The Anatomy of a Perfect AI Agent Task
A well-crafted task for an AI coding agent is essentially context engineering — you’re deliberately curating the minimum set of information the agent needs to produce the right output on the first try. Rather than pre-loading everything up front, the best approach combines focused instructions with enough pointers that the agent can pull in additional context just-in-time as it works (Anthropic — Effective Context Engineering ). Below is a breakdown of every element that matters, why it matters, and a full example at the end that ties it all together.
When to Use This
The seven elements below describe the upper-bound shape of a non-trivial task spec, not a baseline checklist.
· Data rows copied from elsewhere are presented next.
/-- Settles O58: `redraw` is read off the state after the step and the instruction it executed. -/
theorem redrawOnlyForClsAndDrw : Obligations.RedrawOnlyForClsAndDrw := by
  refine fun s t _ => ⟨rfl, ?_⟩
  cases hi : s.nextInstr with
  | none => simp [stepOutputs, hi]
  | some i => simp [stepOutputs, hi, raisesRedraw_iff]

/-- Settles O43: a completed step is one timer check on what its instruction left; the clock's verdict is whether 1/60 of
a second has gone by. -/
theorem gateKeepsItsReference : Obligations.GateKeepsItsReference := by
  refine ⟨fun s t h => ?_, fun s now => ⟨fun hle => ?_, fun hlt => ?_⟩⟩
  · obtain ⟨i, u, hi, hu, -, rfl⟩ := completes_cases h
    obtain ⟨-, -, -, -, hdt, hst, -, htref, -, hinputs, -⟩ := specialStateFrame i s u hu
    rw [← hinputs, ← htref, ← hst]
    refine ⟨rfl, tickDown_toNat _ u.st, fun hn => ?_⟩
    rw [← hdt fun x hx => hn x (hx ▸ hi)]
    exact tickDown_toNat _ u.dt
  · have hfires : gateVerdict now s.tref = true := decide_eq_true hle
    rw [hfires]
    exact ⟨rfl, tickDown_true_toNat s.dt, tickDown_true_toNat s.st⟩
  · have hwaits : gateVerdict now s.tref = false := decide_eq_false (Nat.not_le.mpr hlt)
    rw [hwaits, State.timerCheck, tickDown_false, tickDown_false]
    rfl

end Sys2Proof.Machine

/-! The machine's invariants (10_state.md R28; `State.Inv`), construction and load (70_reset_and_hazards.md R240 to
R243). -/

namespace Sys2Proof.Machine

/-! What keeps the invariants. -/

/-- Construction meets the invariants (R28, R240). -/
theorem State.inv_construct (g : Vector Byte Config.glyphBytes) (now k : Nat) : (State.construct g now k).Inv where
  memoryCanonical := rfl
  stackCellsFetchable j := by simp [State.construct]
  soundTimerZero := rfl
  statusClearWhileRunning _ := ⟨rfl, rfl, rfl⟩
  kindKnownWhenHalted h := by cases h

section
variable {s t : State} {i : Instr}

/-- Fault entry keeps the invariants: it records one of the four kinds (R205, R206). -/
theorem State.Inv.enterFault (h : s.Inv) (k : Fault) (w : Word) : (s.enterFault k w).Inv where
  memoryCanonical := h.memoryCanonical
  stackCellsFetchable := h.stackCellsFetchable
  soundTimerZero := h.soundTimerZero
  statusClearWhileRunning hrun := by cases hrun
  kindKnownWhenHalted _ := ⟨k, rfl⟩

/-- The invariants speak of the writable Memory, the stack cells, `ST` and the fault status alone. -/
theorem State.Inv.congr (h : s.Inv) (hmem : t.mem = s.mem) (hstack : t.stack = s.stack) (hst : t.st = s.st)
    (hstatus : t.faultStatus = s.faultStatus) : t.Inv := by
  obtain ⟨hhalt, hfkind, hfinsn, hfaddr⟩ := FaultStatus.mk.inj hstatus
  constructor
  · exact hmem ▸ h.memoryCanonical
  · exact hstack ▸ h.stackCellsFetchable
  · exact hst ▸ h.soundTimerZero
  · rw [hhalt, hfkind, hfinsn, hfaddr]
    exact h.statusClearWhileRunning
  · rw [hhalt, hfkind]
    exact h.kindKnownWhenHalted
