-- ==== Sys2Proof/Machine/Engine.lean ====
section
/-! DEFINITION. The engine's turn and what each event does. -/

namespace Sys2Proof.Machine

/-- The engine takes the end step of the command in progress (rule R209); when it is idle it does nothing (rule R238). -/
def engineTurn (s : State) : Host.Outcome State Fault Refusal :=
  match s.seq with
  | .idle => .next s
  | .busy =>
    match decode s.cmdWord with
    | .ok i => exec i s
    | .error r => execIllegal r s

/-- One event happens. -/
def happen (e : Event) (s : State) : Host.Outcome State Fault Refusal :=
  match e with
  | .read ap width off => hostRead ap width off s
  | .write ap width off v => hostWrite ap width off v s
  | .engine => engineTurn s
  | .resetAssert => .next s.assertReset
  | .resetRelease => .next s.releaseReset
  | .powerOn => .next s.applyPower

end Sys2Proof.Machine
end

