-- ==== Sys2Proof/Laws/Rebuild.lean ====
section
/-! SUPPORT. What the decoder's tree operations do (spec/41_decoder.md rule R164): positions, one entry grafted, the loop over
the entries. -/

namespace Sys2Proof.Machine

/-! ### Positions -/

@[simp] theorem DTree.at_nil (t : DTree) : t.at [] = t := rfl
@[simp] theorem DTree.at_cons (t : DTree) (b : Bool) (c : Code) : t.at (b :: c) = (t.child b).at c := rfl
@[simp] theorem DTree.child_absent (b : Bool) : DTree.absent.child b = .absent := by cases b <;> rfl
@[simp] theorem DTree.child_leaf (s : Symbol) (b : Bool) : (DTree.leaf s).child b = .absent := by cases b <;> rfl

@[simp] theorem DTree.not_isNode_absent : ¬ DTree.absent.IsNode := id
@[simp] theorem DTree.not_isNode_leaf (s : Symbol) : ¬ (DTree.leaf s).IsNode := id
@[simp] theorem DTree.isNode_node (l r : DTree) : (DTree.node l r).IsNode := trivial

@[simp] theorem DTree.at_absent (c : Code) : DTree.absent.at c = .absent := by
  induction c with
  | nil => rfl
  | cons b c ih => simpa using ih

theorem DTree.at_append (t : DTree) (c d : Code) : t.at (c ++ d) = (t.at c).at d := by
  induction c generalizing t with
  | nil => rfl
  | cons b c ih => exact ih (t.child b)

/-- Nothing stands below a leaf. -/
theorem DTree.at_below_leaf {t : DTree} {c d : Code} {s : Symbol} (h : t.at c = .leaf s) (hp : c <+: d) (hne : c ≠ d) :
    t.at d = .absent := by
  obtain ⟨e, rfl⟩ := hp
  cases e with
  | nil => simp at hne
  | cons b e => rw [DTree.at_append, h]; simp

/-- A position on the way to one that is there is a node. -/
theorem DTree.isNode_of_prefix {t : DTree} {c d : Code} (h : t.at d ≠ .absent) (hp : c <+: d) (hne : c ≠ d) :
    (t.at c).IsNode := by
  obtain ⟨e, rfl⟩ := hp
  cases e with
  | nil => simp at hne
  | cons b e =>
    rw [DTree.at_append] at h
    cases hc : t.at c with
    | absent => rw [hc] at h; simp at h
    | leaf s => rw [hc] at h; simp at h
    | node l r => trivial

/-! ### One entry -/

/-- The child at a bit replaced. -/
theorem DTree.graft_cons_node (sym : Symbol) (b : Bool) (c : Code) (l r : DTree) :
    DTree.graft sym (b :: c) (.node l r) =
      match DTree.graft sym c (DTree.child (.node l r) b) with
      | .ok t => .ok (if b then .node l t else .node t r)
      | .error d => .error d := by
  cases b
  · rw [graft, if_neg (by simp)]
    simp only [child]
    cases graft sym c l <;> rfl
  · rw [graft, if_pos rfl]
    simp only [child]
    cases graft sym c r <;> rfl

/-- An absent position can take any code: the leaf at its end, nodes on the way, nothing else. -/
theorem DTree.graft_absent (sym : Symbol) (c : Code) :
    ∃ t, DTree.graft sym c .absent = .ok t ∧ (∀ p b, t.at p = .leaf b ↔ p = c ∧ b = sym) ∧
      ∀ p, (t.at p).IsNode ↔ p <+: c ∧ p ≠ c := by
  induction c with
  | nil =>
    refine ⟨.leaf sym, rfl, fun p b => ?_, fun p => ?_⟩
    · cases p with
      | nil => simp [eq_comm]
      | cons x p => simp
    · cases p with
      | nil => simp
      | cons x p => simp
  | cons x c ih =>
    obtain ⟨t, ht, hl, hn⟩ := ih
    refine ⟨if x then .node .absent t else .node t .absent, ?_, fun p b => ?_, fun p => ?_⟩
    · rw [graft, ht]; cases x <;> rfl
    · cases p with
      | nil => cases x <;> simp
      | cons y p =>
        cases x <;> cases y <;> simp [child, hl]
    · cases p with
      | nil => cases x <;> simp
      | cons y p =>
        cases x <;> cases y <;> simp [child, hn]

/-- What grafting one code onto a tree does: an earlier leaf on the way is conflict 3; at its end a leaf is conflict 2 and a node
conflict 4; and where nothing is in the way the new leaf and the nodes on the way to it are all that is added. -/
theorem DTree.graft_cases (sym : Symbol) (c : Code) (t : DTree) :
    ((∃ p b, p <+: c ∧ p ≠ c ∧ t.at p = .leaf b) ∧ DTree.graft sym c t = .error 3#8) ∨
    ((∃ b, t.at c = .leaf b) ∧ DTree.graft sym c t = .error 2#8) ∨
    ((t.at c).IsNode ∧ DTree.graft sym c t = .error 4#8) ∨
    (t.at c = .absent ∧ (∀ p b, p <+: c → t.at p ≠ .leaf b) ∧
      ∃ t', DTree.graft sym c t = .ok t' ∧
        (∀ p b, t'.at p = .leaf b ↔ t.at p = .leaf b ∨ (p = c ∧ b = sym)) ∧
        ∀ p, (t'.at p).IsNode ↔ (t.at p).IsNode ∨ (p <+: c ∧ p ≠ c)) := by
  induction c generalizing t with
  | nil =>
    cases t with
    | absent =>
      obtain ⟨t', h, hl, hn⟩ := graft_absent sym []
      refine .inr (.inr (.inr ⟨rfl, fun p b _ => by simp, t', h, fun p b => ?_, fun p => ?_⟩))
      · simp [hl]
      · simp [hn]
    | leaf s => exact .inr (.inl ⟨⟨s, rfl⟩, rfl⟩)
    | node l r => exact .inr (.inr (.inl ⟨trivial, rfl⟩))
  | cons x c ih =>
    cases t with
    | absent =>
      obtain ⟨t', h, hl, hn⟩ := graft_absent sym (x :: c)
      refine .inr (.inr (.inr ⟨by simp, fun p b _ => by simp, t', h, fun p b => ?_, fun p => ?_⟩))
      · simp [hl]
      · simp [hn]
    | leaf s => exact .inl ⟨⟨[], s, List.nil_prefix, by simp, rfl⟩, rfl⟩
    | node l r =>
      rw [graft_cons_node]
      rcases ih (child (.node l r) x) with ⟨⟨p, b, hp, hne, hb⟩, h⟩ | ⟨hb, h⟩ | ⟨hb, h⟩ | ⟨hb, hpre, t', h, hl, hn⟩
      · exact .inl ⟨⟨x :: p, b, (List.prefix_cons_inj x).mpr hp, by simpa using hne, hb⟩, by rw [h]⟩
      · exact .inr (.inl ⟨hb, by rw [h]⟩)
      · exact .inr (.inr (.inl ⟨hb, by rw [h]⟩))
      · refine .inr (.inr (.inr ⟨hb, fun p b hp => ?_, if x then .node l t' else .node t' r, by rw [h], fun p b => ?_,
          fun p => ?_⟩))
        · cases p with
          | nil => simp
          | cons y p =>
            obtain ⟨rfl, hp'⟩ := List.cons_prefix_cons.mp hp
            exact hpre p b hp'
        · cases p with
          | nil => cases x <;> simp
          | cons y p =>
            cases x <;> cases y <;> simp [child, hl] at hl ⊢
        · cases p with
          | nil => cases x <;> simp
          | cons y p =>
            cases x <;> cases y <;> simp [child, hn] at hn ⊢

/-! ### The loop -/

theorem rebuildLoop_append (e : Nat) (seen : List Symbol) (t t' : DTree) (xs ys : List (Symbol × Code))
    (h : rebuildLoop e seen t xs = .ok t') :
    rebuildLoop e seen t (xs ++ ys) = rebuildLoop (e + xs.length) ((xs.map Prod.fst).reverse ++ seen) t' ys := by
  induction xs generalizing e seen t with
  | nil => cases h; simp
  | cons x xs ih =>
    obtain ⟨s, c⟩ := x
    rw [rebuildLoop] at h
    rw [List.cons_append, rebuildLoop]
    split at h
    · cases h
    · next hs =>
      rw [if_neg hs]
      split at h
      · cases h
      · next t1 h1 =>
        rw [ih _ _ _ h]
        simp [Nat.add_assoc, Nat.add_comm 1]

/-- A loop that ends has grafted every entry: its leaves are the entries' and the start's, its nodes the positions inside the
entries' codes and the start's. -/
theorem rebuildLoop_ok {e : Nat} {seen : List Symbol} {t t' : DTree} {xs : List (Symbol × Code)}
    (h : rebuildLoop e seen t xs = .ok t') :
    (∀ p b, t'.at p = .leaf b ↔ t.at p = .leaf b ∨ (b, p) ∈ xs) ∧
    (∀ p, (t'.at p).IsNode ↔ (t.at p).IsNode ∨ ∃ x ∈ xs, p <+: x.2 ∧ p ≠ x.2) ∧
    (xs.map Prod.fst).Nodup ∧ ∀ s ∈ xs.map Prod.fst, s ∉ seen := by
  induction xs generalizing e seen t with
  | nil => cases h; simp
  | cons x xs ih =>
    obtain ⟨s, c⟩ := x
    rw [rebuildLoop] at h
    split at h
    · cases h
    · next hs =>
      split at h
      · cases h
      · next t1 h1 =>
        obtain ⟨hl, hn, hd, hs'⟩ := ih h
        rcases DTree.graft_cases s c t with ⟨-, h2⟩ | ⟨-, h2⟩ | ⟨-, h2⟩ | ⟨-, -, t2, h2, hl2, hn2⟩ <;>
          (rw [h2] at h1; cases h1)
        refine ⟨fun p b => ?_, fun p => ?_, ?_, ?_⟩
        · rw [hl, hl2, List.mem_cons, Prod.mk.injEq]
          tauto
        · rw [hn, hn2]
          simp only [List.mem_cons, exists_eq_or_imp]
          tauto
        · rw [List.map_cons, List.nodup_cons]
          exact ⟨fun hm => hs' s hm (List.mem_cons_self ..), hd⟩
        · intro y hy
          rcases List.mem_cons.mp hy with rfl | hy
          · simpa using hs
          · exact fun hm => hs' y hy (List.mem_cons_of_mem _ hm)

/-- The loop goes on past an entry with a new symbol whose code meets no leaf on its way and nothing at its end. -/
theorem rebuildLoop_cons_ok {e : Nat} {seen : List Symbol} {t : DTree} {s : Symbol} {c : Code} {xs : List (Symbol × Code)}
    (hs : s ∉ seen) (ha : t.at c = .absent) (hp : ∀ p b, p <+: c → t.at p ≠ .leaf b) :
    ∃ t', DTree.graft s c t = .ok t' ∧ rebuildLoop e seen t ((s, c) :: xs) = rebuildLoop (e + 1) (s :: seen) t' xs := by
  rcases DTree.graft_cases s c t with ⟨⟨p, b, h1, -, h2⟩, -⟩ | ⟨⟨b, h1⟩, -⟩ | ⟨h1, -⟩ | ⟨-, -, t', h, -, -⟩
  · exact (hp p b h1 h2).elim
  · rw [ha] at h1; cases h1
  · rw [ha] at h1; cases h1
  · refine ⟨t', h, ?_⟩
    rw [rebuildLoop, if_neg (by simpa using hs), h]

/-- A repeated symbol, or the detail grafting raises, ends the loop at the entry's index. -/
theorem rebuildLoop_cons_error {e : Nat} {seen : List Symbol} {t : DTree} {s : Symbol} {c : Code}
    {xs : List (Symbol × Code)} :
    (s ∈ seen → rebuildLoop e seen t ((s, c) :: xs) = .error { kind := .tableConflict, detail := 1#8, offset := e }) ∧
    (∀ d, s ∉ seen → DTree.graft s c t = .error d →
      rebuildLoop e seen t ((s, c) :: xs) = .error { kind := .tableConflict, detail := d, offset := e }) := by
  refine ⟨fun hs => ?_, fun d hs h => ?_⟩
  · rw [rebuildLoop, if_pos (by simpa using hs)]
  · rw [rebuildLoop, if_neg (by simpa using hs), h]

end Sys2Proof.Machine
end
For trivial work — fixing a typo, renaming a variable, anything where the agent has no real risk of getting it wrong — skip the elaborate spec. (The companion sizing post uses “describable in one sentence” as a sizing test, not a triviality test — well-sized tasks often fit in one sentence yet still warrant a full spec when there are constraints, edge cases, or pitfalls to communicate. The worked example below is one such task.) Even for non-trivial tasks, treat these elements as a maximum rather than a minimum: frontier LLMs reliably follow only ~150–200 instructions before performance degrades, and every irrelevant detail dilutes the signal of the rest (HumanLayer: Writing a Good CLAUDE.md ).
1. State the Goal, Not the Steps
Lead with the outcome you want, not a micro-managed sequence of instructions. Agents perform better when they understand the “why” and can plan their own approach.
Bad: “Open user.go, find the CreateUser function, add a field called PhoneNumber…”
Good: “Add phone number support to user registration, including validation, storage, and API response.”
“The best task descriptions share three properties: they state the goal, provide constraints, and define done.” — Claude Directory: Context Engineering for Claude Code
2. Provide Architectural Context the Agent Can’t Infer
The agent can read your code. What it can’t read is the reasoning behind your architectural decisions, team conventions, or the “why” behind structural choices. Include only what’s not derivable from the codebase itself.
Include things like:
- Why the architecture is shaped a certain way (e.g., “We use the repository pattern to keep DB logic out of handlers”)
- Relevant files and entry points (saves the agent from searching blindly and burning context window)
- Technology choices and versions (e.g., “Go 1.22, sqlc for query generation, chi router”)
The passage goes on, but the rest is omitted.